**Source data**
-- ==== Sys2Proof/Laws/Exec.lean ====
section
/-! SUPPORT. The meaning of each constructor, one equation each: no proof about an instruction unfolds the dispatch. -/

**Prompt**
The whole of the material above should be written out again, exactly.

**Written reply**
-- ==== Sys2Proof/Laws/Exec.lean ====
section
/-! SUPPORT. The meaning of each constructor, one equation each: no proof about an instruction unfolds the dispatch. -/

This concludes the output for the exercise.